(Stored data)
──────────────────────────────
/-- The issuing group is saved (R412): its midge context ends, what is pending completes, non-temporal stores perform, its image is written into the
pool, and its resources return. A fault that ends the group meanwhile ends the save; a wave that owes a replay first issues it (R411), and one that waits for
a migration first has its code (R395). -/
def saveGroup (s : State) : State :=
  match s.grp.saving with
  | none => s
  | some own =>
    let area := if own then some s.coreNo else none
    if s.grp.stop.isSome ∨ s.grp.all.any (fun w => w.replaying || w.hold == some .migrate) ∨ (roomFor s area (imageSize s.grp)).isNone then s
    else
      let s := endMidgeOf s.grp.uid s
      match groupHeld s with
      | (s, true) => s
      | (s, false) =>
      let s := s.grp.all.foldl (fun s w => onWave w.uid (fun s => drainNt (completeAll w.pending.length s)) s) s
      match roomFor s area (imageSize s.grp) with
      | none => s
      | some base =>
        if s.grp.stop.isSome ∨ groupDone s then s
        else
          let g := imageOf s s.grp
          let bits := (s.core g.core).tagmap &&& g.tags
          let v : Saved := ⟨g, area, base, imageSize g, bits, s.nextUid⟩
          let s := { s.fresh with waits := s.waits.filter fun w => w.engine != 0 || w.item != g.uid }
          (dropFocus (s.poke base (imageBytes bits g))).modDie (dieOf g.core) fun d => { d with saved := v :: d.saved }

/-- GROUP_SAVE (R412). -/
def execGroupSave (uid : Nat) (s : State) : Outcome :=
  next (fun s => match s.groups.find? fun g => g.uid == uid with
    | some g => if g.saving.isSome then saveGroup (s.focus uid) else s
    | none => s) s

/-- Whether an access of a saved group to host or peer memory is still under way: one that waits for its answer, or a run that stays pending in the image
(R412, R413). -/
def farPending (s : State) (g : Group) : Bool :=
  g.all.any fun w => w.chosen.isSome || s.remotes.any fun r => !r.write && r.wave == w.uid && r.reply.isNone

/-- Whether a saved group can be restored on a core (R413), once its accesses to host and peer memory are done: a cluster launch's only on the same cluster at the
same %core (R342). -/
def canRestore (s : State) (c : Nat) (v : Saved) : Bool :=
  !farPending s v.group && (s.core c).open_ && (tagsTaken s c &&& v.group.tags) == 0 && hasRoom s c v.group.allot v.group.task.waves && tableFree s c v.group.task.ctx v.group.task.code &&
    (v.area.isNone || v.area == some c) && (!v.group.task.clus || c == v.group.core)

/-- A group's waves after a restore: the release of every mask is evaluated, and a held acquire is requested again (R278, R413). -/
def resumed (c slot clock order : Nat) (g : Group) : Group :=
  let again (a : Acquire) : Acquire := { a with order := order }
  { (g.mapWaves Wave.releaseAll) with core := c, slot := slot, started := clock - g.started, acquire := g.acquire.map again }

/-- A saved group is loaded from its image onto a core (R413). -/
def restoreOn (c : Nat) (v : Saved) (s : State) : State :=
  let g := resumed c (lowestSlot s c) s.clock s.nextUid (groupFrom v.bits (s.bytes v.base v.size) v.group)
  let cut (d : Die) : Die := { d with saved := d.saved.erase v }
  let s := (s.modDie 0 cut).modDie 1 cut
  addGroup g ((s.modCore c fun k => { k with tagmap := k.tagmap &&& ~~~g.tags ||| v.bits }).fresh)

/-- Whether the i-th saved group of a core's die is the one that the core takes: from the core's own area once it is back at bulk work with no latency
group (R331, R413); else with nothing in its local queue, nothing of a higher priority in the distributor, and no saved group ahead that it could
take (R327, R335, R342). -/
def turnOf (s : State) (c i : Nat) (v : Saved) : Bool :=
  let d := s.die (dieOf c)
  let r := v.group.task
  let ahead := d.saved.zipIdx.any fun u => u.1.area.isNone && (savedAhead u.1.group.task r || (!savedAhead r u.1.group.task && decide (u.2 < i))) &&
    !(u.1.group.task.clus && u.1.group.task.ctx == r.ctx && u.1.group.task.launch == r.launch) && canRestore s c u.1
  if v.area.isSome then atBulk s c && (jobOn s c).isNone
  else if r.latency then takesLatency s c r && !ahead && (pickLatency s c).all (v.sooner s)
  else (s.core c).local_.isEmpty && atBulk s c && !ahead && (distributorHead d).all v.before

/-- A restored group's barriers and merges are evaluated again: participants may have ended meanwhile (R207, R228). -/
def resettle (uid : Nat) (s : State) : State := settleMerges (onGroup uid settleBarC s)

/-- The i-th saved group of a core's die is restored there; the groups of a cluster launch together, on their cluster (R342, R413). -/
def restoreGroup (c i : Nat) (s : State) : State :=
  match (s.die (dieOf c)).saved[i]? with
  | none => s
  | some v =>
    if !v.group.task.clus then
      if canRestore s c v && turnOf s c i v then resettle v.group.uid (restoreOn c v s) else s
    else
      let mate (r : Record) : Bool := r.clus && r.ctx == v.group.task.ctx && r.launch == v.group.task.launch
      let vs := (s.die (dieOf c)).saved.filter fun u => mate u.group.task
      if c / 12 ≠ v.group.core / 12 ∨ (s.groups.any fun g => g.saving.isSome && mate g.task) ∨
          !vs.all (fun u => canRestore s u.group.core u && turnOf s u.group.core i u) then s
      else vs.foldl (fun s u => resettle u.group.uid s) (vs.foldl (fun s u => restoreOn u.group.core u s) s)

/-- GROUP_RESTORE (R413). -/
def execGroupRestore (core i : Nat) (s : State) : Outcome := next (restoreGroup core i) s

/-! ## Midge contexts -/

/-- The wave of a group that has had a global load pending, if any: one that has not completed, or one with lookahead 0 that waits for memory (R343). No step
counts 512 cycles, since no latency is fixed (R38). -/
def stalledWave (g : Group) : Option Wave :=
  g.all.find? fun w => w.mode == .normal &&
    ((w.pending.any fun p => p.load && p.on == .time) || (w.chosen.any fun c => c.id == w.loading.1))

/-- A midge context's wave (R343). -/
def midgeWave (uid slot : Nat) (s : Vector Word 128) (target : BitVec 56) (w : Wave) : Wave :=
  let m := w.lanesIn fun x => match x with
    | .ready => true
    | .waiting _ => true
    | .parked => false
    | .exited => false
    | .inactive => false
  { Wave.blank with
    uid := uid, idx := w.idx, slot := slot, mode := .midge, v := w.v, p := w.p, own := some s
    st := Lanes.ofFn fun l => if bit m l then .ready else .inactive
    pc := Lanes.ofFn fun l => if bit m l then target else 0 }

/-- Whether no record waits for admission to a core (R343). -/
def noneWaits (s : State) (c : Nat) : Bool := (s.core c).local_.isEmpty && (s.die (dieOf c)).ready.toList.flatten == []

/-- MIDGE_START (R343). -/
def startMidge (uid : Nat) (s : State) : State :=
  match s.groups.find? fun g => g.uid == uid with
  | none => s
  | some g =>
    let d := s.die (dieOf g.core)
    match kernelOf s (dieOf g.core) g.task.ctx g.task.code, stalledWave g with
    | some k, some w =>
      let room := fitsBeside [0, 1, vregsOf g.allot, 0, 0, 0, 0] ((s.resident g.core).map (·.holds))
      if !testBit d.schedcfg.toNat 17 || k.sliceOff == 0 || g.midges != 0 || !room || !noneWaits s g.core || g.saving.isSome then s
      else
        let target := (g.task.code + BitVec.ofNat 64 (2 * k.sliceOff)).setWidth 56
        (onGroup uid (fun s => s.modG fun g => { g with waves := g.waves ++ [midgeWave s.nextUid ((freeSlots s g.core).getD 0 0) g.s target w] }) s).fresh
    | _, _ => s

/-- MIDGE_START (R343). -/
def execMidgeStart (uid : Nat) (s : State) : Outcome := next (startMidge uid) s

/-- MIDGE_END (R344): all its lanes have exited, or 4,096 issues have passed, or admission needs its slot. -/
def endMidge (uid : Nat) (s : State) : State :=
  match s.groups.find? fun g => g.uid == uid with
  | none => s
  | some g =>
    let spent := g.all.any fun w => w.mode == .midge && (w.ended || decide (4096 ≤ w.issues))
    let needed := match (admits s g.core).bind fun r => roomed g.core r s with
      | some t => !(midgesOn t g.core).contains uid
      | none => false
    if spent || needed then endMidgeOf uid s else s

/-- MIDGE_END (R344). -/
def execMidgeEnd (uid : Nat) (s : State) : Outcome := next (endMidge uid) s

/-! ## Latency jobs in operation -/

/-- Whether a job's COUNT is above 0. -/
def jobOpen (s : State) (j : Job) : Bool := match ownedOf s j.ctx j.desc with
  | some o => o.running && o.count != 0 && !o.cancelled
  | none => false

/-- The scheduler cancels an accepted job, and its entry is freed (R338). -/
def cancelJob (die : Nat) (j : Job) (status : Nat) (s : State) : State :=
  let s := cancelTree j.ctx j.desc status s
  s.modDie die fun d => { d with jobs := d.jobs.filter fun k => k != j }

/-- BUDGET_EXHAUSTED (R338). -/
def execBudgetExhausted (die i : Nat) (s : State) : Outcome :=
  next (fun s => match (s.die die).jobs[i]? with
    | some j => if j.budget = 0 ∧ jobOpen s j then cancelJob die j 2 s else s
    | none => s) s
──────────────────────────────
- **Exercise brief**
How many lines in the records hold the string "have"? Answer with only that number.

- **Task response**
2